◆ Your objective
Please set down the entries below once more, exactly.

Start of Given data

/-- Byte `i` of a number is its digit of weight 256^i. -/
theorem leBytes_getD (n v i : Nat) (hi : i < n) : (leBytes n v).getD i 0 = BitVec.ofNat 8 (v / 256 ^ i) := by
  induction n generalizing v i with
  | zero => omega
  | succ n ih =>
    cases i with
    | zero => simp [leBytes]
    | succ i => rw [leBytes, List.getD_cons_succ, ih _ _ (by omega), Nat.div_div_eq_div_mul, pow_succ']

theorem leNat_leBytes (n v : Nat) : leNat (leBytes n v) = v % 2 ^ (8 * n) := by
  induction n generalizing v with
  | zero => simp [leBytes, leNat, Nat.mod_one]
  | succ n ih =>
    have h8 : 2 ^ (8 * (n + 1)) = 256 * 2 ^ (8 * n) := by rw [Nat.mul_succ, pow_add, mul_comm]; rfl
    rw [leBytes, leNat, ih, h8, Nat.mod_mul, BitVec.toNat_ofNat]

/-! What an access does, by what it meets. -/

theorem exec_registerWrite (m : Master) (a size : Nat) (v : BitVec 64) (s : State) :
    exec (.registerWrite m a size v) s =
      .next { (s.busWrite m a size v).2 with reply := if (s.busWrite m a size v).1 then .done else .decodeError } := rfl

theorem exec_registerHalfRead (m : Master) (a : Nat) (s : State) :
    exec (.registerHalfRead m a) s = execRegisterHalfRead m a s := rfl

theorem registerWrite_refused {m : Master} {a size : Nat} (v : BitVec 64) {s : State} (h : s.accessBad m true a size = true) :
    exec (.registerWrite m a size v) s = .next { s with reply := .decodeError } := by
  simp [exec_registerWrite, State.busWrite, h]

theorem registerWrite_memory {m : Master} {a size : Nat} (v : BitVec 64) {s : State} (h : s.accessBad m true a size = false)
    (hm : s.ramAt a = true) :
    exec (.registerWrite m a size v) s = .next { s.ramWrite a (leBytes size v.toNat) with reply := .done } := by
  simp [exec_registerWrite, State.busWrite, h, hm]

theorem registerWrite_registers {m : Master} {a size : Nat} (v : BitVec 64) {s : State} (h : s.accessBad m true a size = false)
    (hm : s.ramAt a = false) :
    exec (.registerWrite m a size v) s =
      .next { State.regsWrite m size size s a size (leBytes size v.toNat) with reply := .done } := by
  simp [exec_registerWrite, State.busWrite, h, hm]

theorem registerHalfRead_refused {m : Master} {a : Nat} {s : State} (h : s.accessBad m false a 4 = true) :
    exec (.registerHalfRead m a) s = .next { s with reply := .decodeError } := by
  simp [exec_registerHalfRead, execRegisterHalfRead, State.busRead, h]

theorem registerHalfRead_memory {m : Master} {a : Nat} {s : State} (h : s.accessBad m false a 4 = false) (hm : s.ramAt a = true) :
    exec (.registerHalfRead m a) s = .next { s.dramRead a with reply := .data (BitVec.ofNat 64 (leNat (s.bytes a 4))) } := by
  simp [exec_registerHalfRead, execRegisterHalfRead, State.busRead, h, hm]

theorem registerHalfRead_registers {m : Master} {a x : Nat} {s t : State} (h : s.accessBad m false a 4 = false)
    (hm : s.ramAt a = false) (hr : s.regsRead 4 a 4 = (x, t)) :
    exec (.registerHalfRead m a) s = .next { t with reply := .data (BitVec.ofNat 64 x) } := by
  simp [exec_registerHalfRead, execRegisterHalfRead, State.busRead, h, hm, hr]

/-! Memory. -/

/-- A write of memory that is neither the crash record nor an error ring stores its bytes. -/
theorem State.ramWrite_plain (s : State) (a : Nat) (l : List Byte) (hc : ¬(crashBase ≤ a ∧ a < crashBase + 0x1000))
    (hr : ∀ c, c < 5 → ¬(ringBase c ≤ a ∧ a < ringBase c + 2048)) : s.ramWrite a l = s.writeBytes a l := by
  have hrings : (List.range 5).any (fun c => decide (ringBase c ≤ a ∧ a < ringBase c + 2048)) = false :=
    List.any_eq_false.2 fun c hm => by simpa using hr c (List.mem_range.1 hm)
  rw [State.ramWrite, if_neg hc, hrings, if_neg Bool.false_ne_true]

End of Given data

◆ Written response
/-- Byte `i` of a number is its digit of weight 256^i. -/
theorem leBytes_getD (n v i : Nat) (hi : i < n) : (leBytes n v).getD i 0 = BitVec.ofNat 8 (v / 256 ^ i) := by
  induction n generalizing v i with
  | zero => omega
  | succ n ih =>
    cases i with
    | zero => simp [leBytes]
    | succ i => rw [leBytes, List.getD_cons_succ, ih _ _ (by omega), Nat.div_div_eq_div_mul, pow_succ']

theorem leNat_leBytes (n v : Nat) : leNat (leBytes n v) = v % 2 ^ (8 * n) := by
  induction n generalizing v with
  | zero => simp [leBytes, leNat, Nat.mod_one]
  | succ n ih =>
    have h8 : 2 ^ (8 * (n + 1)) = 256 * 2 ^ (8 * n) := by rw [Nat.mul_succ, pow_add, mul_comm]; rfl
    rw [leBytes, leNat, ih, h8, Nat.mod_mul, BitVec.toNat_ofNat]

/-! What an access does, by what it meets. -/

theorem exec_registerWrite (m : Master) (a size : Nat) (v : BitVec 64) (s : State) :
    exec (.registerWrite m a size v) s =
      .next { (s.busWrite m a size v).2 with reply := if (s.busWrite m a size v).1 then .done else .decodeError } := rfl

theorem exec_registerHalfRead (m : Master) (a : Nat) (s : State) :
    exec (.registerHalfRead m a) s = execRegisterHalfRead m a s := rfl

theorem registerWrite_refused {m : Master} {a size : Nat} (v : BitVec 64) {s : State} (h : s.accessBad m true a size = true) :
    exec (.registerWrite m a size v) s = .next { s with reply := .decodeError } := by
  simp [exec_registerWrite, State.busWrite, h]

theorem registerWrite_memory {m : Master} {a size : Nat} (v : BitVec 64) {s : State} (h : s.accessBad m true a size = false)
    (hm : s.ramAt a = true) :
    exec (.registerWrite m a size v) s = .next { s.ramWrite a (leBytes size v.toNat) with reply := .done } := by
  simp [exec_registerWrite, State.busWrite, h, hm]

theorem registerWrite_registers {m : Master} {a size : Nat} (v : BitVec 64) {s : State} (h : s.accessBad m true a size = false)
    (hm : s.ramAt a = false) :
    exec (.registerWrite m a size v) s =
      .next { State.regsWrite m size size s a size (leBytes size v.toNat) with reply := .done } := by
  simp [exec_registerWrite, State.busWrite, h, hm]

theorem registerHalfRead_refused {m : Master} {a : Nat} {s : State} (h : s.accessBad m false a 4 = true) :
    exec (.registerHalfRead m a) s = .next { s with reply := .decodeError } := by
  simp [exec_registerHalfRead, execRegisterHalfRead, State.busRead, h]

theorem registerHalfRead_memory {m : Master} {a : Nat} {s : State} (h : s.accessBad m false a 4 = false) (hm : s.ramAt a = true) :
    exec (.registerHalfRead m a) s = .next { s.dramRead a with reply := .data (BitVec.ofNat 64 (leNat (s.bytes a 4))) } := by
  simp [exec_registerHalfRead, execRegisterHalfRead, State.busRead, h, hm]

theorem registerHalfRead_registers {m : Master} {a x : Nat} {s t : State} (h : s.accessBad m false a 4 = false)
    (hm : s.ramAt a = false) (hr : s.regsRead 4 a 4 = (x, t)) :
    exec (.registerHalfRead m a) s = .next { t with reply := .data (BitVec.ofNat 64 x) } := by
  simp [exec_registerHalfRead, execRegisterHalfRead, State.busRead, h, hm, hr]

/-! Memory. -/

/-- A write of memory that is neither the crash record nor an error ring stores its bytes. -/
theorem State.ramWrite_plain (s : State) (a : Nat) (l : List Byte) (hc : ¬(crashBase ≤ a ∧ a < crashBase + 0x1000))
    (hr : ∀ c, c < 5 → ¬(ringBase c ≤ a ∧ a < ringBase c + 2048)) : s.ramWrite a l = s.writeBytes a l := by
  have hrings : (List.range 5).any (fun c => decide (ringBase c ≤ a ∧ a < ringBase c + 2048)) = false :=
    List.any_eq_false.2 fun c hm => by simpa using hr c (List.mem_range.1 hm)
  rw [State.ramWrite, if_neg hc, hrings, if_neg Bool.false_ne_true]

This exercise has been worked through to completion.